Task instructions:
Please give back each line of the listing, unchanged in every word.

Provided information:
<<<<

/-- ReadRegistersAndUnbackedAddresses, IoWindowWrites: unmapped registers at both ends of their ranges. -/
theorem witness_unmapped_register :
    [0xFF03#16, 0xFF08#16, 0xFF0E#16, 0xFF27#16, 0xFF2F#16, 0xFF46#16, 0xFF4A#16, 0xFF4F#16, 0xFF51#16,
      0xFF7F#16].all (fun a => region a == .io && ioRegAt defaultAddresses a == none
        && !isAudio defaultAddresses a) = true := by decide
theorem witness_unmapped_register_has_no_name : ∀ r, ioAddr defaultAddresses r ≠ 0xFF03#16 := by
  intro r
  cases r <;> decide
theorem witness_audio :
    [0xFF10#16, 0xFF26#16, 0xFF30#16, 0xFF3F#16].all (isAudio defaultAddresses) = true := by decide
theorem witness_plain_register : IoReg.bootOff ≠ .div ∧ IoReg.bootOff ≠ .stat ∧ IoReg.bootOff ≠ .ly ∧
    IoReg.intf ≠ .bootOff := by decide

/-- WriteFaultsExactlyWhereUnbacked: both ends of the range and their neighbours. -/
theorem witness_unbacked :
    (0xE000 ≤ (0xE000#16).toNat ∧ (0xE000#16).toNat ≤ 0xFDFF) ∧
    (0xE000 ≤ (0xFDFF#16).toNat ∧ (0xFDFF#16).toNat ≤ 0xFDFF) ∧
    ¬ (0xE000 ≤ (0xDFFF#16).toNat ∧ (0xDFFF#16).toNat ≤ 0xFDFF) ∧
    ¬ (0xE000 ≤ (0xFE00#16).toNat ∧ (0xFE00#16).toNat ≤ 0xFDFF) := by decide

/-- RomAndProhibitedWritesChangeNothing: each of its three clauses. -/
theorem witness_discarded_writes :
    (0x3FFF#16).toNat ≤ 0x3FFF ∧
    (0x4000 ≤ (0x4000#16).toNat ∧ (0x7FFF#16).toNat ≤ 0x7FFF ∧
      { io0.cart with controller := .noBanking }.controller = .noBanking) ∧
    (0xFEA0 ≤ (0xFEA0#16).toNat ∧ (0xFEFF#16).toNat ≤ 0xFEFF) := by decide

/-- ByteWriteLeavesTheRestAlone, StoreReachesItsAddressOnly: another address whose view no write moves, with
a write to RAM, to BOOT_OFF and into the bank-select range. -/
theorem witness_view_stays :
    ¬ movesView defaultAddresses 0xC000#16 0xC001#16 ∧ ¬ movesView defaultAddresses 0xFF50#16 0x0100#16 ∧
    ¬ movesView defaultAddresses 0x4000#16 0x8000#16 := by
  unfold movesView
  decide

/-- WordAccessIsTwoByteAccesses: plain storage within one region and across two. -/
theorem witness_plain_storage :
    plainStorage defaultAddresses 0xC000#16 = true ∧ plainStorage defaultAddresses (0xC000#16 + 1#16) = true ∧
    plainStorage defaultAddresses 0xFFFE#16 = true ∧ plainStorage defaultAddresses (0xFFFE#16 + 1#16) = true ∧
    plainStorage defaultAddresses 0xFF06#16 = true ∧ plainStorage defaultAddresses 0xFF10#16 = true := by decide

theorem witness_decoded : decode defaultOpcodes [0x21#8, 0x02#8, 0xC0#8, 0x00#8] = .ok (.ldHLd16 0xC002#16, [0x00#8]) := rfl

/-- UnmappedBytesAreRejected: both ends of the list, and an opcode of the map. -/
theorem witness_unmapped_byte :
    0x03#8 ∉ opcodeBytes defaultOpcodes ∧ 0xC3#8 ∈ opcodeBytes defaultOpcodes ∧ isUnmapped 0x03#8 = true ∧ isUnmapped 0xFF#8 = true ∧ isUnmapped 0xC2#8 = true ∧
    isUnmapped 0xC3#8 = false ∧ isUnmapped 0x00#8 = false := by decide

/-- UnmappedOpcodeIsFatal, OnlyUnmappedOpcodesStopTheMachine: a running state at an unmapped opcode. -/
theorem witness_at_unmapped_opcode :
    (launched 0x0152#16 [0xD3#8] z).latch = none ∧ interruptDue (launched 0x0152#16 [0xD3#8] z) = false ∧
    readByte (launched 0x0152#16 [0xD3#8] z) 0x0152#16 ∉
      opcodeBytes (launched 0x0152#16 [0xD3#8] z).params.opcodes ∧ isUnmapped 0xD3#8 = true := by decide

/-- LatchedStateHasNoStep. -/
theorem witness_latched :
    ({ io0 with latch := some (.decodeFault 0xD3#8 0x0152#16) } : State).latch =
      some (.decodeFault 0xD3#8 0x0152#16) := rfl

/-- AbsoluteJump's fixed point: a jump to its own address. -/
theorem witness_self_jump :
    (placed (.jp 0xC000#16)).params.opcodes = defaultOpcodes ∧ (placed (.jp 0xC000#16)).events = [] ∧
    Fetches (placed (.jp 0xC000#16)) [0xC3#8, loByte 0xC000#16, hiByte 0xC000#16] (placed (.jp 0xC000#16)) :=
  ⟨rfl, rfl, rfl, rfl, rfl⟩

>>>>

Solution for this task:
/-- ReadRegistersAndUnbackedAddresses, IoWindowWrites: unmapped registers at both ends of their ranges. -/
theorem witness_unmapped_register :
    [0xFF03#16, 0xFF08#16, 0xFF0E#16, 0xFF27#16, 0xFF2F#16, 0xFF46#16, 0xFF4A#16, 0xFF4F#16, 0xFF51#16,
      0xFF7F#16].all (fun a => region a == .io && ioRegAt defaultAddresses a == none
        && !isAudio defaultAddresses a) = true := by decide
theorem witness_unmapped_register_has_no_name : ∀ r, ioAddr defaultAddresses r ≠ 0xFF03#16 := by
  intro r
  cases r <;> decide
theorem witness_audio :
    [0xFF10#16, 0xFF26#16, 0xFF30#16, 0xFF3F#16].all (isAudio defaultAddresses) = true := by decide
theorem witness_plain_register : IoReg.bootOff ≠ .div ∧ IoReg.bootOff ≠ .stat ∧ IoReg.bootOff ≠ .ly ∧
    IoReg.intf ≠ .bootOff := by decide

/-- WriteFaultsExactlyWhereUnbacked: both ends of the range and their neighbours. -/
theorem witness_unbacked :
    (0xE000 ≤ (0xE000#16).toNat ∧ (0xE000#16).toNat ≤ 0xFDFF) ∧
    (0xE000 ≤ (0xFDFF#16).toNat ∧ (0xFDFF#16).toNat ≤ 0xFDFF) ∧
    ¬ (0xE000 ≤ (0xDFFF#16).toNat ∧ (0xDFFF#16).toNat ≤ 0xFDFF) ∧
    ¬ (0xE000 ≤ (0xFE00#16).toNat ∧ (0xFE00#16).toNat ≤ 0xFDFF) := by decide

/-- RomAndProhibitedWritesChangeNothing: each of its three clauses. -/
theorem witness_discarded_writes :
    (0x3FFF#16).toNat ≤ 0x3FFF ∧
    (0x4000 ≤ (0x4000#16).toNat ∧ (0x7FFF#16).toNat ≤ 0x7FFF ∧
      { io0.cart with controller := .noBanking }.controller = .noBanking) ∧
    (0xFEA0 ≤ (0xFEA0#16).toNat ∧ (0xFEFF#16).toNat ≤ 0xFEFF) := by decide

/-- ByteWriteLeavesTheRestAlone, StoreReachesItsAddressOnly: another address whose view no write moves, with
a write to RAM, to BOOT_OFF and into the bank-select range. -/
theorem witness_view_stays :
    ¬ movesView defaultAddresses 0xC000#16 0xC001#16 ∧ ¬ movesView defaultAddresses 0xFF50#16 0x0100#16 ∧
    ¬ movesView defaultAddresses 0x4000#16 0x8000#16 := by
  unfold movesView
  decide

/-- WordAccessIsTwoByteAccesses: plain storage within one region and across two. -/
theorem witness_plain_storage :
    plainStorage defaultAddresses 0xC000#16 = true ∧ plainStorage defaultAddresses (0xC000#16 + 1#16) = true ∧
    plainStorage defaultAddresses 0xFFFE#16 = true ∧ plainStorage defaultAddresses (0xFFFE#16 + 1#16) = true ∧
    plainStorage defaultAddresses 0xFF06#16 = true ∧ plainStorage defaultAddresses 0xFF10#16 = true := by decide

theorem witness_decoded : decode defaultOpcodes [0x21#8, 0x02#8, 0xC0#8, 0x00#8] = .ok (.ldHLd16 0xC002#16, [0x00#8]) := rfl

/-- UnmappedBytesAreRejected: both ends of the list, and an opcode of the map. -/
theorem witness_unmapped_byte :
    0x03#8 ∉ opcodeBytes defaultOpcodes ∧ 0xC3#8 ∈ opcodeBytes defaultOpcodes ∧ isUnmapped 0x03#8 = true ∧ isUnmapped 0xFF#8 = true ∧ isUnmapped 0xC2#8 = true ∧
    isUnmapped 0xC3#8 = false ∧ isUnmapped 0x00#8 = false := by decide

/-- UnmappedOpcodeIsFatal, OnlyUnmappedOpcodesStopTheMachine: a running state at an unmapped opcode. -/
theorem witness_at_unmapped_opcode :
    (launched 0x0152#16 [0xD3#8] z).latch = none ∧ interruptDue (launched 0x0152#16 [0xD3#8] z) = false ∧
    readByte (launched 0x0152#16 [0xD3#8] z) 0x0152#16 ∉
      opcodeBytes (launched 0x0152#16 [0xD3#8] z).params.opcodes ∧ isUnmapped 0xD3#8 = true := by decide

/-- LatchedStateHasNoStep. -/
theorem witness_latched :
    ({ io0 with latch := some (.decodeFault 0xD3#8 0x0152#16) } : State).latch =
      some (.decodeFault 0xD3#8 0x0152#16) := rfl

/-- AbsoluteJump's fixed point: a jump to its own address. -/
theorem witness_self_jump :
    (placed (.jp 0xC000#16)).params.opcodes = defaultOpcodes ∧ (placed (.jp 0xC000#16)).events = [] ∧
    Fetches (placed (.jp 0xC000#16)) [0xC3#8, loByte 0xC000#16, hiByte 0xC000#16] (placed (.jp 0xC000#16)) :=
  ⟨rfl, rfl, rfl, rfl, rfl⟩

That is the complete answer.